Стихотворение написано в Ташкенте. Изначально Ахматова посвятила «De profundis» Надежде Мандельштам. Н. Я. Мандельштам вспоминала: «Я приехала в Ташкент – это она устроила мне вызов из деревни, где я погибала [в районе Шортанды, Северный Казахстан], и спасла мне жизнь…» (Мандельштам Н. Я. <«Думая об А. А. ...»> [первоначальный вариант «Второй книги»]). Стихотворение было утрачено и забыто. По свидетельству Н. Я. Мандельштам, многие бумаги Ахматова сожгла после ждановского постановления. «Стихи потом удалось восстановить по памяти. Этим отличаются стихи – их помнят сам автор и его друзья. Вспомнили почти всё. Я подарила ей «De profundis» и еще кое-что – четверостишья, часть «Китежанки»…» (Там же.)
III. «Все это разгадаешь ты один...»
Все это разгадаешь ты один...
Когда бессонный мрак вокруг клокочет,
Тот солнечный, тот ландышевый клин
Врывается во тьму декабрьской ночи.
И по тропинке я к тебе иду,
И ты смеешься беззаботным смехом,
Но хвойный лес и камыши в пруду
Ответствуют каким-то странным эхом...
О, если этим мертвого бужу,
Прости меня, я не могу иначе:
Я о тебе, как о своем, тужу
И каждому завидую, кто плачет,
Кто может плакать в этот страшный час
О тех, кто там лежит на дне оврага...
Но выкипела, не дойдя до глаз,
Глаза мои не освежила влага.
1938
Фонтанный Дом. Ночь
Стихотворение посвящено памяти Бориса Андреевича Пильняка (Вогау; 1894—1938). 21 апреля 1938 г. он был расстрелян по сфабрикованному обвинению в государственном преступлении.

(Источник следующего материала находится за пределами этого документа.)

theorem takeEvent_keepsInv {e : PortEvent} {s t : State} (hinv : s.Inv) (h : takeEvent e s = .next t) : t.Inv := by
  cases e with
  | command w => exact executeWord_keepsInv hinv h
  | reset =>
    cases h
    exact inv_of_cleared rfl rfl rfl rfl

/-- Settles O27, by the three things a step can be: idle, a command word, or a reset. -/
theorem everyStepKeepsInvariant : Obligations.EveryStepKeepsInvariant := by
  intro s t hinv hstep
  cases hport : s.port with
  | nil =>
    cases (step_idle hport).symm.trans hstep
    exact hinv
  | cons e rest =>
    rw [step_event hport] at hstep
    exact takeEvent_keepsInv (hinv.with_port rest) hstep

/-- Settles O26: both registers are 0, no cell is listed, and STRIDE + PENDING = 0. -/
theorem resetMeetsInvariant : Obligations.ResetMeetsInvariant := by
  refine ⟨inv_of_cleared rfl rfl rfl rfl, fun i hi => ?_⟩
  have hzero : State.reset.appendIndex = 0 := by decide
  omega

/-- Settles O21: the registers by evaluation, the bank bytes because no cell is listed. -/
theorem resetRegistersZero : Obligations.ResetRegistersZero :=
  ⟨rfl, rfl, by decide, by decide, by decide, by decide, fun b i => byteAt_of_cells_nil (cells_reset b) i⟩

/-! ### bufferSize -/

theorem bufferSizeOf_zero : bufferSizeOf 0 = 0 := by decide

/-- Settles O46, by the range of the frame of a legal geometry; before CONFIG the invariant has GEOM = 0. -/
theorem bufferSizeRange : Obligations.BufferSizeRange := by
  refine ⟨fun s hready => ⟨hready.size.1, hready.size.2, bufferSizeOf_eq s.geom⟩, fun s hinv hc => ?_⟩
  obtain ⟨⟨hunconfigured, -⟩, -, -⟩ := hinv
  obtain ⟨-, -, -, hgeom⟩ := hunconfigured hc
  rw [State.bufferSize, hgeom, bufferSizeOf_zero]

end Sys2Proof.Machine
end

section
/-! Who writes what (10_state.md R16, R20-R28): for each register and for the banks one inversion says what every effect of
a command can do to it, and the statements follow from these. -/

namespace Sys2Proof.Machine

/-! ### Words -/

/-- A word that answers a next state has the effect of some command: an illegal word that of a command that faults. -/
theorem executeWord_effect {w : Word} {s t : State} (h : executeWord w s = .next t) : ∃ i, Effect s i t := by
  unfold executeWord at h
  split at h
  · exact ⟨_, exec_effect h⟩
  · cases h
    exact ⟨.nop, .faulted _ _⟩

/-! ### The sticky bits and the reserved bits -/

theorem getLsbD_setPending_of_le (w : Word) (n : Nat) {j : Nat} (h : 22 ≤ j) :
    (setPending w n).getLsbD j = w.getLsbD j := by
  rw [getLsbD_setPending, if_neg (by omega)]

theorem getLsbD_setStride_of_le (w : Word) (n : Nat) {j : Nat} (h : 11 ≤ j) :
    (setStride w n).getLsbD j = w.getLsbD j := by
  rw [getLsbD_setStride, if_neg (by omega)]

/-- A command faults, or it responds and leaves STATE[31:24]. -/
theorem Effect.faulted_or_responds {s t : State} {i : Instr} (h : Effect s i t) :
    (∃ c, t = raiseFault c s) ∨
      (∃ d, Responds s t d) ∧ ∀ j, 24 ≤ j → t.status.getLsbD j = s.status.getLsbD j := by
  cases h with
  | faulted c => exact .inl ⟨_, rfl⟩
  | responded d => exact .inr ⟨⟨_, rfl⟩, fun j _ => rfl⟩
  | configured side count size =>
    refine .inr ⟨⟨_, rfl⟩, fun j hj => ?_⟩
    rw [respond_status, getLsbD_setCfgValid, if_neg (by omega)]
  | packed x y z ch value =>
    refine .inr ⟨⟨0, by rw [Responds, respond_responses, storeByte_responses]⟩, fun j _ => ?_⟩
    rw [respond_status, storeByte_status]
  | appended byte =>
    refine .inr ⟨⟨1, by rw [Responds, respond_responses, withStatus_responses, storeByte_responses]⟩, fun j hj => ?_⟩
    exact getLsbD_setPending_of_le _ _ (by omega)
  | ran byte run =>
    refine .inr ⟨⟨dataWord (s.runLength run), ?_⟩, fun j hj => ?_⟩
    · rw [Responds, respond_responses, withStatus_responses, storeBytes_responses]
    · exact getLsbD_setPending_of_le _ _ (by omega)
  | committed =>
    refine .inr ⟨⟨_, rfl⟩, fun j hj => ?_⟩
    exact (getLsbD_setPending_of_le _ _ (by omega)).trans (getLsbD_setStride_of_le _ _ (by omega))
  | notCommitted | discarded =>
    exact .inr ⟨⟨_, rfl⟩, fun j hj => getLsbD_setPending_of_le _ _ (by omega)⟩
  | displayed =>
    refine .inr ⟨⟨_, rfl⟩, fun j hj => ?_⟩
    rw [respond_status, withStatus_status, getLsbD_clearCursor _ _ (by omega), getLsbD_setDispSel, if_neg (by omega)]
  | notDisplayed =>
    exact .inr ⟨⟨_, rfl⟩, fun j hj => getLsbD_clearCursor _ _ (by omega)⟩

«– Совсем не помню, когда оно было написано, – сказала Анна Андреевна, окончив диктовать. – А вот что помню: незадолго до той поездки в Переделкино, о которой тут речь, я написала стихотворение Пастернаку. Пильняк тогда сказал: «А мне?» – «И вам напишу». И вот когда довелось написать! [То есть после ареста Пильняка, когда уже разнесся слух о его гибели. – Примечание Л. Чуковской.]».
Лидия Чуковская. «Записки об Анне Ахматовой» (Запись 11 июня 1955 г.)

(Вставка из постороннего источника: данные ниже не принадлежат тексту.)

/-- R83: `XENC` encrypts `BLK` under the selected key operand and writes nothing else; without the key material it fails
with `ERR_NOKEY`; a selector above 2 is illegal. -/
def Obligations.XencEncryptsTheBlock : Prop :=
  encode .xencMac = 0x200000#24 ∧ encode .xencEnc = 0x200001#24 ∧ encode .xencMaster = 0x200002#24 ∧
  (∀ (a b : Byte) (s : State), (a ≠ 0 ∨ 2 < b.toNat) → FailsWith (acceptCommand (0x20#8 ++ a ++ b) s) s 1) ∧
  ∀ s : State,
    (s.krdy = false → FailsWith (exec .xencMac s) s 4 ∧ FailsWith (exec .xencEnc s) s 4) ∧
    (s.mkmask ≠ 0xFFFF → FailsWith (exec .xencMaster s) s 4) ∧
    (s.krdy = true →
      exec .xencMac s = .next { s with
        blk := blockEncrypt s.config (slice s.keys 0 16) s.blk, responses := s.responses ++ [0x0000#16] } ∧
      exec .xencEnc s = .next { s with
        blk := blockEncrypt s.config (slice s.keys 8 16) s.blk, responses := s.responses ++ [0x0000#16] }) ∧
    (s.mkmask = 0xFFFF →
      exec .xencMaster s = .next { s with
        blk := blockEncrypt s.config (slice s.keys 24 16) s.blk, responses := s.responses ++ [0x0000#16] })

/-- R84, R85: `WRBLK` writes one byte of `BLK`; `RDBLK` answers one byte of it and changes nothing. -/
def Obligations.BlockRegisterByteAccess : Prop :=
  (∀ idx d, encode (.wrblk idx d) = 0x14#8 ++ idx ++ d) ∧
  (∀ idx, encode (.rdblk idx) = 0x15#8 ++ idx ++ 0x00#8) ∧
  (∀ (idx b : Byte) (s : State), b ≠ 0 → FailsWith (acceptCommand (0x15#8 ++ idx ++ b) s) s 1) ∧
  ∀ (idx d : Byte) (s : State),
    (8 ≤ idx.toNat → FailsWith (exec (.wrblk idx d) s) s 5 ∧ FailsWith (exec (.rdblk idx) s) s 5) ∧
    (idx.toNat < 8 → ∃ blk : Block,
      exec (.wrblk idx d) s = .next { s with blk := blk, responses := s.responses ++ [0x0000#16] } ∧
      ∀ j, j < 8 → byteAt blk j = if j = idx.toNat then d else byteAt s.blk j) ∧
    (∀ h : idx.toNat < 8, exec (.rdblk idx) s = .next { s with
      responses := s.responses ++ [0x00#8 ++ s.blk[idx.toNat]] })

/-! ## The authenticator -/

/-- 42_cmac.md section 2, R52, R117, R192: the words of the four MAC commands and of `CRYPT`, and their checks in
order. -/
def Obligations.MacAndCryptChecksInOrder : Prop :=
  (∀ off len : Byte, encode (.macg off len) = 0x21#8 ++ off ++ len ∧ encode (.macgc off len) = 0x22#8 ++ off ++ len ∧
    encode (.macv off len) = 0x23#8 ++ off ++ len ∧ encode (.macvc off len) = 0x24#8 ++ off ++ len ∧
    encode (.crypt off len) = 0x25#8 ++ off ++ len) ∧
  ∀ (off len : Byte) (s : State) (i : Instr),
    (i = .macg off len ∨ i = .macgc off len ∨ i = .macv off len ∨ i = .macvc off len ∨ i = .crypt off len) →
    ((s.rxen = true ∨ s.lm = .transmitting) → FailsWith (exec i s) s 3) ∧
    (s.rxen = false → s.lm ≠ .transmitting → s.krdy = false → FailsWith (exec i s) s 4) ∧
    (s.rxen = false → s.lm ≠ .transmitting → s.krdy = true →
      s.config.frameMax < off.toNat + len.toNat + (if i = .crypt off len then 0 else 4) → FailsWith (exec i s) s 5)

/-- R103, R104: `MACG` and `MACGC` write the tag of the message, under no prefix or under `CTR`, in the four bytes that
follow it, and nothing else. -/
def Obligations.MacGenerateWritesTheTag : Prop :=
  (∀ off len : Byte, encode (.macg off len) = 0x21#8 ++ off ++ len ∧ encode (.macgc off len) = 0x22#8 ++ off ++ len) ∧
  ∀ (off len : Byte) (s : State), s.hostFb = true → s.krdy = true →
    off.toNat + len.toNat + 4 ≤ s.config.frameMax →
    let msg := (List.range len.toNat).map fun k => Memory.read s.fb (off.toNat + k)
    let tag (pfx : Option Block) := cmac (fun x => blockEncrypt s.config (slice s.keys 0 16) x)
      (slice s.keys 24 8) (slice s.keys 32 8) msg pfx
    (∃ fb : Memory,
      exec (.macg off len) s = .next { s with fb := fb, responses := s.responses ++ [0x0000#16] } ∧
      ∀ a, Memory.read fb a =
        if off.toNat + len.toNat ≤ a ∧ a < off.toNat + len.toNat + 4
        then byteAt (tag none) (a - (off.toNat + len.toNat)) else Memory.read s.fb a) ∧
    (∃ fb : Memory,
      exec (.macgc off len) s = .next { s with fb := fb, responses := s.responses ++ [0x0000#16] } ∧
      ∀ a, Memory.read fb a =
        if off.toNat + len.toNat ≤ a ∧ a < off.toNat + len.toNat + 4
        then byteAt (tag (some s.ctr)) (a - (off.toNat + len.toNat)) else Memory.read s.fb a)

/-- R105, R106: `MACV` and `MACVC` answer 1 iff the four bytes after the message are its tag, else 0, and change no
state. -/
def Obligations.MacVerifyComparesTheTag : Prop :=
  (∀ off len : Byte, encode (.macv off len) = 0x23#8 ++ off ++ len ∧ encode (.macvc off len) = 0x24#8 ++ off ++ len) ∧
  ∀ (off len : Byte) (s : State), s.hostFb = true → s.krdy = true →
    off.toNat + len.toNat + 4 ≤ s.config.frameMax →
    let msg := (List.range len.toNat).map fun k => Memory.read s.fb (off.toNat + k)
    let tag (pfx : Option Block) := cmac (fun x => blockEncrypt s.config (slice s.keys 0 16) x)
      (slice s.keys 24 8) (slice s.keys 32 8) msg pfx
    let verified (pfx : Option Block) : Prop :=
      ∀ k, k < 4 → Memory.read s.fb (off.toNat + len.toNat + k) = byteAt (tag pfx) k
    (verified none → exec (.macv off len) s = .next { s with responses := s.responses ++ [0x0001#16] }) ∧
    (¬verified none → exec (.macv off len) s = .next { s with responses := s.responses ++ [0x0000#16] }) ∧
    (verified (some s.ctr) → exec (.macvc off len) s = .next { s with responses := s.responses ++ [0x0001#16] }) ∧
    (¬verified (some s.ctr) → exec (.macvc off len) s = .next { s with responses := s.responses ++ [0x0000#16] })

/-- R107 (a): a generated tag verifies, without a prefix and with the counter. -/
def Obligations.GeneratedTagVerifies : Prop :=
  ∀ (off len : Byte) (s : State), s.hostFb = true → s.krdy = true →
    off.toNat + len.toNat + 4 ≤ s.config.frameMax →
    (∃ t u, exec (.macg off len) s = .next t ∧ exec (.macv off len) t = .next u ∧
      u.lastResponse = some 0x0001#16) ∧
    (∃ t u, exec (.macgc off len) s = .next t ∧ exec (.macvc off len) t = .next u ∧
      u.lastResponse = some 0x0001#16)

/-- R107 (b), (d): after a tag was generated, changing any one of its four bytes makes the verification answer 0,
without a prefix and with the counter, which neither command changes. -/
def Obligations.ChangedTagByteFailsVerification : Prop :=
  ∀ (off len idx d : Byte) (k : Nat) (s t u : State), s.hostFb = true → s.krdy = true →
    off.toNat + len.toNat + 4 ≤ s.config.frameMax → k < 4 → idx.toNat = off.toNat + len.toNat + k →
    d ≠ Memory.read t.fb idx.toNat → exec (.wrfb idx d) t = .next u →
    (exec (.macg off len) s = .next t →
      exec (.macv off len) u = .next { u with responses := u.responses ++ [0x0000#16] }) ∧
    (exec (.macgc off len) s = .next t →
      u.ctr = s.ctr ∧ exec (.macvc off len) u = .next { u with responses := u.responses ++ [0x0000#16] })

/-- R101, R108: the chain and the padding decision, for every cipher. A block that is not the last is XORed into the
chain value and encrypted, whatever follows; a message whose length is a positive multiple of 8 is finished under `K1`,
every other one, the empty one included, under `K2` with the `0x80` pad. -/
def Obligations.CmacChainAndPaddingByLength : Prop :=
  ∀ (enc : Block → Block) (k1 k2 : Block) (msg : List Byte) (pfx : Option Block),
    let c0 : Block := match pfx with | none => Vector.replicate 8 0 | some p => enc p
    ((0 < msg.length ∧ msg.length % 8 = 0) → ∀ k, cmac enc k1 k2 msg pfx = cmac enc k1 k msg pfx) ∧
    (¬(0 < msg.length ∧ msg.length % 8 = 0) → ∀ k, cmac enc k1 k2 msg pfx = cmac enc k k2 msg pfx) ∧
    (msg.length = 8 → cmac enc k1 k2 msg pfx =
      enc (tabulate 8 fun i => byteAt c0 i ^^^ (msg.getD i 0 ^^^ byteAt k1 i))) ∧
    (msg.length < 8 → cmac enc k1 k2 msg pfx =
      enc (tabulate 8 fun i => byteAt c0 i ^^^ ((msg ++ [0x80]).getD i 0 ^^^ byteAt k2 i))) ∧
    (msg ≠ [] → ∀ block : Block, cmac enc k1 k2 (block.toList ++ msg) pfx =
      cmac enc k1 k2 msg (some (tabulate 8 fun i => byteAt c0 i ^^^ byteAt block i)))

IV. «Я над ними склонюсь, как над чашей...»
Я над ними склонюсь, как над чашей,
В них заветных заметок не счесть —
Окровавленной юности нашей
Это черная нежная весть.
Тем же воздухом, так же над бездной
Я дышала когда-то в ночи,
В той ночи и пустой и железной,
Где напрасно зови и кричи.
О, как пряно дыханье гвоздики,
Мне когда-то приснившейся там, —
Это кружатся Эвридики,
Бык Европу везет по волнам.
Это наши проносятся тени
Над Невой, над Невой, над Невой,
Это плещет Нева о ступени,
Это пропуск в бессмертие твой.
Это ключики от квартиры,
О которой теперь ни гугу...
Это голос таинственной лиры,
На загробном гостящей лугу.
5 июля 1957
Комарово
Стихотворение посвящено памяти Осипа Мандельштама.
Листки из дневника (Из воспоминаний об О. Мандельштаме)
1
<…> Он вспоминать не умел, вернее, это был у него какой то иной процесс, названия которому сейчас не подберу, но несомненно близкий к творчеству. (Пример – Петербург в «Шуме времени», увиденный сияющими глазами пятилетнего ребенка.)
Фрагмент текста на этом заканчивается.